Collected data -
------------------------------------------------

-- ==== Sys2Proof/Laws/Records.lean ====
section
/-! SUPPORT. What the shared operations on one record leave: the slot of a handle, a change of one slot, finishing, and
the list of bookings. -/

namespace Sys2Proof.Machine

/-- A refused request changes nothing but the port. -/
theorem refused_next (s : State) (r d c) :
    ∃ t, completed r d (refuse s c) = .next t ∧ t = { s with port := t.port } ∧
    Replied s t (kindOf r) d c [] := ⟨_, rfl, rfl, completeRequest_replied r d _ rfl⟩

/-- A request that reads changes nothing but the port. -/
theorem read_next (s : State) (r d b bs) :
    ∃ t, completed r d (accept s b bs) = .next t ∧ t = { s with port := t.port } ∧
    Replied s t (kindOf r) d (if b then .adjusted else .ok) bs := ⟨_, rfl, rfl, completeRequest_replied r d _ rfl⟩

/-- A handle that names a booking passes the check of R3. -/
theorem namesBooking_check {s h b} (hn : NamesBooking s h b) : checkBooking s h = .ok b := by
  obtain ⟨h1, h2, h3⟩ := hn
  simp [checkBooking, Nat.not_lt.mpr h1, h2, h3]

/-- The slot of a handle that names a booking. -/
theorem namesBooking_slot {s h b} (hn : NamesBooking s h b) : s.bookings[h.slot]? = some ⟨h.tag, some b⟩ :=
  (bookingOf_eq_some s h b).mp hn.2.2

/-- A handle that names a booking carries the tag of its slot. -/
theorem namesBooking_tag {s h b} (hn : NamesBooking s h b) : tagAt s h.slot = h.tag := by
  simp [tagAt, (namesBooking_slot hn)]

theorem tagAt_of_slot {s : State} {i tag : Nat} {x} (h : s.bookings[i]? = some ⟨tag, x⟩) : tagAt s i = tag := by
  simp [tagAt, h]

/-- The check of R3 refuses what `handleRefusal` says it refuses. -/
theorem check_refused {s h c} (hr : handleRefusal s h = some c) : checkBooking s h = .error c := by
  unfold handleRefusal at hr
  unfold checkBooking
  split at hr
  · next h1 => simp [h1]; simpa using hr
  · next h1 =>
    simp only [h1, if_false]
    split at hr
    · next h2 => simp [h2]; simpa using hr
    · cases hr

/-- A change of one slot leaves the others. -/
theorem updateBooking_agree (s : State) (i f) : SlotsAgreeBut i s (updateBooking s i f) := by
  intro j hj; rw [updateBooking_slot, if_neg (Ne.symm hj)]

/-- Agreement of slots is agreement of the tables. -/
theorem slotsAgreeBut_of_eq {i} {s t t' : State} (h : SlotsAgreeBut i s t) (he : t'.bookings = t.bookings) :
    SlotsAgreeBut i s t' := fun j hj => by rw [he]; exact h j hj

/-- A change of an occupied slot leaves the changed record under the same tag. -/
theorem updateBooking_record {s : State} {i b} (f) (h : bookingAt s i = some b) :
    HoldsBooking s (updateBooking s i f) i (f b) := by
  unfold HoldsBooking
  rw [updateBooking_slot, if_pos rfl, (bookingAt_eq_some s i b).mp h]; rfl

/-- The booking of a handle stands in its slot. -/
theorem namesBooking_at {s h b} (hn : NamesBooking s h b) : bookingAt s h.slot = some b := by
  simp [bookingAt, (namesBooking_slot hn)]

/-- Finishing writes the finished record and no other. -/
theorem finishBooking_bookings (s h b st rs) :
    (finishBooking s h b st rs).bookings = (updateBooking s h.slot (finished s st rs)).bookings := by
  unfold finishBooking
  have key : ∀ x : State, ∀ b, (removeFromHistory x b).bookings = x.bookings := by
    intro x b; unfold removeFromHistory; split
    · split <;> rfl
    · rfl
  cases st <;> simp [key]

/-- Finishing changes the bookings and the links, and makes the Planner stale. -/
theorem finishBooking_frame (s h b st rs) :
    finishBooking s h b st rs =
      { s with bookings := (finishBooking s h b st rs).bookings, links := (finishBooking s h b st rs).links,
               planner := { s.planner with stale := true } } := by
  unfold finishBooking
  have key : ∀ x : State, ∀ b, removeFromHistory x b = { x with links := (removeFromHistory x b).links } := by
    intro x b; unfold removeFromHistory; split
    · split <;> rfl
    · rfl
  cases st <;> dsimp only <;> first | rfl | (rw [key]; rfl)

/-- A removal from the histories leaves every link slot as `withoutEpisode` says. -/
theorem removeFromHistory_links (s b) (i : Nat) :
    (removeFromHistory s b).links[i]? = (s.links[i]?).map (withoutEpisode b i) := by
  have hid : ∀ sl : LinkSlot, (sl.link = none ∨ b.link ≠ some ⟨i, sl.lastTag⟩ ∨ b.episode = none) →
      withoutEpisode b i sl = sl := by
    rintro ⟨tag, lk⟩ h
    cases lk with
    | none => rfl
    | some l =>
      simp only [withoutEpisode, Option.map_some]
      rcases h with h | h | h
      · cases h
      · simp [h]
      · simp [h]
        intro _; congr 1; rw [List.filter_eq_self]; intro a _; rfl
  have hall : (∀ sl, s.links[i]? = some sl → withoutEpisode b i sl = sl) →
      s.links[i]? = (s.links[i]?).map (withoutEpisode b i) := by
    intro h
    cases hs : s.links[i]? with
    | none => rfl
    | some sl => simp [h sl hs]
  unfold removeFromHistory
  split
  · next hd e hl he =>
    split
    · next l hlo =>
      rw [updateLink_slot]
      have hslot := (linkOf_eq_some s hd l).mp hlo
      split
      · next hi =>
        subst hi
        simp [hslot, withoutEpisode, hl, he]
        congr 1; funext x; simp [bne, Bool.beq_comm]
      · next hi =>
        apply hall
        intro sl hs
        apply hid; right; left
        intro h'; rw [hl] at h'; injection h' with h'; apply hi; rw [h']
    · next hlo =>
      apply hall
      intro sl hs
      apply hid
      by_cases hlk : sl.link = none
      · exact .inl hlk
      · right; left
        intro h'; rw [hl] at h'; injection h' with h'
        subst h'
        obtain ⟨tag, lk⟩ := sl
        cases lk with
        | none => exact hlk rfl
        | some l => exact absurd ((linkOf_eq_some s ⟨i, tag⟩ l).mpr hs) (by simp [hlo])
  · next hne =>
    apply hall
    intro sl hs
    apply hid
    by_cases hlk : sl.link = none
    · exact .inl hlk
    · right
      by_cases hb : b.link = some ⟨i, sl.lastTag⟩
      · right
        cases he : b.episode with
        | none => rfl
        | some e => exact absurd he (hne _ _ hb)
      · exact .inl hb

/-- The stale flag under a condition, as one update. -/
theorem markStaleIf_eq (c : Bool) (x : State) :
    markStaleIf c x = { x with planner := { x.planner with stale := x.planner.stale || c } } := by
  cases c <;> simp [markStaleIf, markStale]

theorem zipIdx_modify {α : Type} (xs : List α) (i : Nat) (g : α → α) :
    (xs.modify i g).zipIdx = xs.zipIdx.map fun e => (if e.2 = i then g e.1 else e.1, e.2) := by
  apply List.ext_getElem?
  intro j
  rw [List.getElem?_map, List.getElem?_zipIdx, List.getElem?_zipIdx, List.getElem?_modify]
  cases xs[j]? with
  | none => simp
  | some x => by_cases h : i = j <;> simp [h, eq_comm]

/-- The list of bookings after one slot changed. -/
theorem occupied_updateBooking (s i f) :
    occupied (updateBooking s i f) = (occupied s).map fun e => (e.1, if e.1.slot = i then f e.2 else e.2) := by
  unfold occupied
  rw [updateBooking_bookings, zipIdx_modify, List.filterMap_map, List.map_filterMap]
  congr 1; funext e
  obtain ⟨⟨tag, b⟩, j⟩ := e
  by_cases h : j = i
  · cases b <;> simp [h]
  · cases b <;> simp [h]

/-- The list of bookings is in ascending slot order. -/
theorem occupied_sorted (s : State) : ((occupied s).map fun e => e.1.slot).Pairwise (· < ·) := by
  unfold occupied
  have : ∀ (xs : List BookingSlot) (n : Nat),
      ((((xs.zipIdx n).filterMap fun (sl, i) => sl.booking.map fun b => ((⟨i, sl.lastTag⟩ : Handle), b))).map
          fun e => e.1.slot).Pairwise (· < ·) ∧
        ∀ x ∈ (((xs.zipIdx n).filterMap fun (sl, i) =>
            sl.booking.map fun b => ((⟨i, sl.lastTag⟩ : Handle), b))).map fun e => e.1.slot, n ≤ x := by
    intro xs
    induction xs with
    | nil => intro n; simp
    | cons x xs ih =>
      intro n
      obtain ⟨h1, h2⟩ := ih (n+1)
      rw [List.zipIdx_cons]
      cases hb : x.booking with
      | none => rw [List.filterMap_cons_none (by simp [hb])]; exact ⟨h1, fun y hy => by have := h2 y hy; omega⟩
      | some b =>
        rw [List.filterMap_cons_some (b := ((⟨n, x.lastTag⟩ : Handle), b)) (by simp [hb])]
        rw [List.map_cons, List.pairwise_cons]
        refine ⟨⟨fun y hy => by have := h2 y hy; simp only; omega, h1⟩, ?_⟩
        intro y hy
        rcases List.mem_cons.mp hy with rfl | hy
        · exact Nat.le_refl _
        · have := h2 y hy; omega
  exact (this s.bookings 0).1

/-- No slot is twice in the list of bookings. -/
theorem occupied_nodup (s : State) : ((occupied s).map fun e => e.1.slot).Nodup :=
  (occupied_sorted s).imp fun h => Nat.ne_of_lt h

/-- The two names of the finished record. -/
theorem asFinished_eq (s st rs b) : finished s st rs b = asFinished s st rs b := rfl

/-- A booking that failed or was missed is out of the history of its link (R60). -/
theorem finish_history {s h b st rs} (hst : st = .failed ∨ st = .missed) : HistoryRemoved s (finishBooking s h b st rs) b := by
  intro i
  rcases hst with rfl | rfl <;> simp only [finishBooking] <;> rw [removeFromHistory_links] <;> rfl

/-- A Timer event that is due is taken. -/
theorem timer_taken {s slot b due take} (h : bookingAt s slot = some b) (hd : due b = true) :
    onTimer s slot due take = .next (settle (take ⟨slot, tagAt s slot⟩ b)) := by simp [onTimer, h, hd]

/-- A Timer event that is not due is not taken. -/
theorem timer_idle {s slot due take} (h : ∀ b, bookingAt s slot = some b → due b = false) :
    onTimer s slot due take = .next s := by
  unfold onTimer
  split
  · next b hb => simp [h b hb]
  · rfl

theorem namesLink_check {s h l} (hn : NamesLink s h l) : checkLink s h = .ok l := by
  obtain ⟨h1, h2, h3⟩ := hn
  simp [checkLink, linkHandleInRange, h1, h2, h3]

theorem namesLink_slot {s h l} (hn : NamesLink s h l) : s.links[h.slot]? = some ⟨h.tag, some l⟩ :=
  (linkOf_eq_some s h l).mp hn.2.2

theorem namesLink_at {s h l} (hn : NamesLink s h l) : linkAt s h.slot = some l := by
  simp [linkAt, (namesLink_slot hn)]

theorem namesLink_tag {s h l} (hn : NamesLink s h l) : linkTagAt s h.slot = h.tag := by
  simp [linkTagAt, (namesLink_slot hn)]

theorem updateLink_agree (s : State) (i f) : LinksAgreeBut i s (updateLink s i f) := by
  intro j hj; rw [updateLink_slot, if_neg (Ne.symm hj)]

theorem updateLink_record {s : State} {i l} (f) (h : linkAt s i = some l) :
    HoldsLink s (updateLink s i f) i (f l) := by
  unfold HoldsLink
  rw [updateLink_slot, if_pos rfl, (linkAt_eq_some s i l).mp h]; rfl

theorem freeLink_agree (s : State) (i) : LinksAgreeBut i s (freeLink s i) := by
  intro j hj; rw [freeLink_slot, if_neg (Ne.symm hj)]

theorem bookingsOf_count (s h) : (bookingsOf s h).length = ((occupied s).countP fun e => decide (e.2.link = some h)) := by
  unfold bookingsOf; rw [← List.countP_eq_length_filter]; congr 1; funext e; rw [Bool.eq_iff_iff]; simp

/-- A request that its block refuses is refused. -/
theorem refusedWith_of {s r d c x} (h : exec (completionOf r) s = completed r d x) (hx : x = refuse s c) : RefusedWith s r d c := by
  obtain ⟨t, h1, h2, h3⟩ := refused_next s r d c
  exact ⟨t, by rw [h, hx]; exact h1, h2, h3⟩

/-- A link handle that is refused (R48). -/
theorem checkLink_refused {s h c} (hr : linkRefusal s h = some c) : checkLink s h = .error c := by
  unfold linkRefusal at hr
  unfold checkLink linkHandleInRange
  split at hr
  · next h1 =>
    rw [if_neg (by simp; omega)]; simpa using hr
  · next h1 =>
    rw [if_pos (by simp; omega)]
    split at hr
    · next h2 => simp [h2]; simpa using hr
    · cases hr

/-- A record replaced stands in its slot. -/
theorem bookingAt_update {s : State} {i b} (b1 : Booking) (h : bookingAt s i = some b) : bookingAt (updateBooking s i fun _ => b1) i = some b1 := by
  have hs1 := updateBooking_record (fun _ => b1) h
  unfold HoldsBooking at hs1; simp only [bookingAt, hs1]; rfl

/-- A record that changes keeps the tag of its slot. -/
theorem tagAt_update (s : State) (i f j) : tagAt (updateBooking s i f) j = tagAt s j := by
  unfold tagAt; rw [updateBooking_slot]
  split
  · next h => subst h; cases s.bookings[i]? <;> rfl
  · rfl

/-- The streams beside a booking do not depend on its record. -/
theorem countedOn_update (s : State) (i : Nat) (f) (T) : countedOn (updateBooking s i f) T (some i) = countedOn s T (some i) := by
  unfold countedOn runningOn
  rw [occupied_updateBooking, List.filter_filter, List.filter_filter]
  induction occupied s with
  | nil => rfl
  | cons e es ih =>
    rw [List.map_cons, List.filter_cons, List.filter_cons, ih]
    by_cases h : e.1.slot = i
    · simp [h]
    · simp [h]

end Sys2Proof.Machine
end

------------------------------------------------

Track down all lines above with the string "Replied" and copy them.

    Replied s t (kindOf r) d c [] := ⟨_, rfl, rfl, completeRequest_replied r d _ rfl⟩
    Replied s t (kindOf r) d (if b then .adjusted else .ok) bs := ⟨_, rfl, rfl, completeRequest_replied r d _ rfl⟩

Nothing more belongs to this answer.